ONT also released a new generation of open-source basecalling software, Dorado (https://nanoporetech.com/platform/accuracy), which employs improved deep-learning basecalling models that enhance accuracy and speed. Since its release in 2023, Dorado has undergone rapid development, transitioning from version 0.x to 1.x. The 1.1 and 1.2 updates in 2024 introduced optimized High Accuracy (HAC) and Super Accurate (SUP) models, while the 1.3 series in 2025 added support for 2’-O-methylation (Nm). The latest model (1.4.0) optimized for RNA004 signal profiles, achieved substantial improvements in read accuracy.
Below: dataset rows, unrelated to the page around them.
-- ==== Sys2Proof/Certificates/Slice0/Obligations.lean ====
section
/-! DEFINITION. The statements for the provers. Each is quantified over every state, so over every device (the
parameters of 00_scope.md R4 stand in the state), every environment schedule and every program.

Choices that many statements share, named again where a statement turns on one: a sum on the pc past 0FFFh wraps (the spec's
decision D2; log entry 27); an instruction reads its operand once, and before it writes (log entry 34); `dataValue`,
`afterRead` and `writeData` at an address that is no core register and no RAM follow U6, U7 and U10 of
93_implementation_defined.md (log entries 8, 11 to 14). -/

open Sys2Proof Sys2Proof.Machine

/-! ### Encoding -/

/-- 30_encoding.md R82 to R92: no bit of an encoding is dropped, for every well-formed instruction and every operand. -/
def Obligations.DecodeOfEncodeIsIdentity : Prop :=
  ∀ (i : Instr) (rest : List Byte), WellFormed i = true → decode (encode i ++ rest) = .ok (i, rest)

/-- 30_encoding.md R80, R94, R96: what the decoder gives encodes to exactly the bytes it consumed, the illegal opcodes
among them, and is never a written form. The model's choices: an illegal opcode, whose length R81, R95 and
93_implementation_defined.md U1 leave undefined, decodes as one byte (log entry 30); a written form is what no bytes
decode to, 04h being JRZ (90_conflicts.md C7; log entry 31). R96 is derived, by the spec, from R85, R86, R92. -/
def Obligations.EncodeOfDecodeIsIdentity : Prop :=
  ∀ (bytes rest : List Byte) (i : Instr), decode bytes = .ok (i, rest) → bytes = encode i ++ rest ∧ i.hasOpcode = true

/-- 30_encoding.md R99: a written form has no encoding of its own; its bytes decode to the instruction it is written for
(that 04h decodes as JRZ is 90_conflicts.md C7; log entry 31). -/
def Obligations.WrittenFormsEncodeTheirExpansion : Prop :=
  ∀ (i : Instr) (rest : List Byte), i.hasOpcode = false →
    encode i = encode i.expand ∧ WellFormed i.expand = true ∧ decode (encode i ++ rest) = .ok (i.expand, rest)

/-- 30_encoding.md R80: the opcode byte alone determines the instruction and the length; the operand bytes do not. For
the illegal opcodes, whose length the spec leaves undefined, that is the model's choice of one byte (log entry 30). -/
def Obligations.FirstByteDecidesInstruction : Prop :=
  ∀ (op : Byte) (xs ys rx ry : List Byte) (i j : Instr),
    decode (op :: xs) = .ok (i, rx) → decode (op :: ys) = .ok (j, ry) →
      i.ctorIdx = j.ctorIdx ∧ xs.length + ry.length = ys.length + rx.length

/-- 30_encoding.md R95, R94: a first byte is illegal exactly if it is one of the twelve, whatever follows it. That they
decode at all, each to a constructor of its own, is the model's choice for the stop of decision D11 (log entry 30). -/
def Obligations.TwelveFirstBytesAreIllegal : Prop :=
  ∀ op b1 b2 : Byte, (decodeInstr op b1 b2).isLegal = false ↔
    op ∈ [0x05#8, 0x25#8, 0x45#8, 0x65#8, 0x85#8, 0xA5#8, 0xC5#8, 0xE5#8, 0x77#8, 0x97#8, 0xF7#8, 0x8D#8]

/-- 30_encoding.md R81: the length as a function of the first byte, by the table's conditions, first match wins (the
length of an illegal opcode is not defined, and is left out). -/
def Obligations.LengthFollowsFirstByte : Prop :=
  ∀ op : Byte, (decodeInstr op 0#8 0#8).isLegal = true →
    instrLength op =
      if op.toNat % 2 = 0 then 1
      else if op.toNat % 16 = 1 ∨ op.toNat % 16 = 9 then 2
      else if op.toNat % 16 = 3 then 3
      else if op.toNat % 16 = 11 then 2
      else if op.toNat % 16 = 5 ∧ op.getLsbD 4 = true then 1
      else if op = 0x0D#8 then 3
      else if op.toNat % 16 = 13 ∧ op.getLsbD 4 = true then 1
      else if op.toNat % 16 = 13 ∧ op.getLsbD 4 = false then 1
      else if op.toNat % 8 = 7 ∧ op.getLsbD 4 = false then 1
      else 2

/-- 30_encoding.md R94, a few words written out from the map, one of each format. That the illegal opcode consumes one
byte is the model's choice (log entry 30). -/
def Obligations.SampleWordsDecode : Prop :=
  decode [0xD0#8] = .ok (.jrnz 0b11010#5, []) ∧
  decode [0xC1#8, 0x8D#8] = .ok (.call 0x8DC#12, []) ∧
  decode [0xC3#8, 0x84#8, 0x10#8] = .ok (.jrr 3#3 0x84#8 0x10#8, []) ∧
  decode [0x5B#8, 0xC0#8] = .ok (.set 2#3 0xC0#8, []) ∧
  decode [0xB5#8] = .ok (.ldAReg .v, []) ∧
  decode [0x0D#8, 0x84#8, 0x7E#8] = .ok (.ldiDir 0x84#8 0x7E#8, []) ∧
  decode [0x8F#8] = .ok (.ldIndA .y, []) ∧
  decode [0xD7#8, 0x25#8] = .ok (.subiA 0x25#8, []) ∧
  decode [0x3F#8, 0x34#8] = .ok (.cpADir 0x34#8, []) ∧
  decode [0xAD#8] = .ok (.rlcA, []) ∧
  decode [0x97#8] = .ok (.illegal97, [])

/-! ### The step -/

/-- 60_exceptions.md R237, 20_memory.md R69: when no reset and no accepted request is presented and the core runs, and
the bytes at the pc decode to `i`, the step is `i`, executed in the state whose boundary is past. That the addresses of
the bytes wrap modulo 4096 is the spec's decision D2 (log entry 27). That nothing but an instruction boundary
recognises a reset or a request is its decision D10 (log entry 21). -/
def Obligations.StepRunsDecodedInstruction : Prop :=
  ∀ (s : State) (bytes : List Byte) (i : Instr),
    stepSort s = .execute → fetchBytes s s.pc bytes.length = .ok bytes → decode bytes = .ok (i, []) →
      step s = exec i (pastBoundary s)

/-- 60_exceptions.md R237, R234, R235, R251: a step is a reset, the entry to the lowest-numbered acceptable request, an
instruction, or nothing but the passing of the boundary, in that order. The model's choices, by the spec's decisions:
that it happens between instructions only (D10, log entry 21), that the NMI ranks first (D24, log entry 22), that a
request which is not acceptable leaves a waiting or stopped core as it is (D25, log entry 24), and that a fetch of a
byte that the program image does not implement, the opcode or a later one, is the fault that names the first such
address (20_memory.md R69, 93_implementation_defined.md U5; log entry 2), addresses modulo 4096 (D2, log entry 27).
Which requests are acceptable follows D19, D22 and D26 (log entries 20, 22). -/
def Obligations.StepFollowsBoundary : Prop :=
  ∀ s : State,
    ((presented s).reset = true → step s = .next (resetInput (pastBoundary s))) ∧
    (∀ n, (presented s).reset = false → accepts s n = true →
      (∀ m, accepts s m = true → requestNumber n ≤ requestNumber m) → step s = takeInterrupt n (pastBoundary s)) ∧
    (∀ i, (presented s).reset = false → (∀ m, accepts s m = false) → s.run = .running → fetchInstr s = .ok i →
      step s = exec i (pastBoundary s)) ∧
    ((presented s).reset = false → (∀ m, accepts s m = false) → s.run = .running → fetchByte s s.pc = none →
      step s = .fault (.fetchUnimplemented s.pc)) ∧
    (∀ op k, (presented s).reset = false → (∀ m, accepts s m = false) → s.run = .running →
      fetchByte s s.pc = some op → k < instrLength op → (∀ j, j < k → fetchByte s (s.pc + BitVec.ofNat 12 j) ≠ none) →
      fetchByte s (s.pc + BitVec.ofNat 12 k) = none →
      step s = .fault (.fetchUnimplemented (s.pc + BitVec.ofNat 12 k))) ∧
    ((presented s).reset = false → (∀ m, accepts s m = false) → s.run ≠ .running → step s = .next (pastBoundary s))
For example, SQK-RNA004 data base-called with Dorado (v0.8.0) achieved a median alignment identity of 98.67% (reads ≥ 200 aligned bases) whereas SQK-RNA002 reads base-called with Guppy (v6.3.8) reached 90.65%, highlighting the higher single-read accuracy obtained when using SQK-RNA004 together with Dorado [53]. Deep learning models of Dorado also support de novo detection of multiple RNA modifications, such as m6A, m5C, inosine, Ψ, and Nm, within a single DRS run. In validation experiments with SQK-RNA004 data, Dorado’s Ψ and m6A models achieved high performance, with accuracies and F1-scores generally in the mid-90% range or higher [53], [61]. Collectively, these advances mark the transition of nanopore DRS into a relatively high-accuracy era, enabling more reliable characterization of transcript sequences and epitranscriptomic features [62]. From proof-of-concept to the implementation of SQK-RNA001 and SQK-RNA002, and now to the maturation of SQK-RNA004 combined with Dorado, each technological iteration represents a step toward higher accuracy and broader application of DRS [53]. These advances provide valuable tools for comprehensive analysis of transcriptional regulation. With continued optimization of algorithms and sequencing chemistries, DRS is expected to play an increasingly important role in transcriptome research, RNA modification mapping, and RNA-based therapeutic development [53], [63].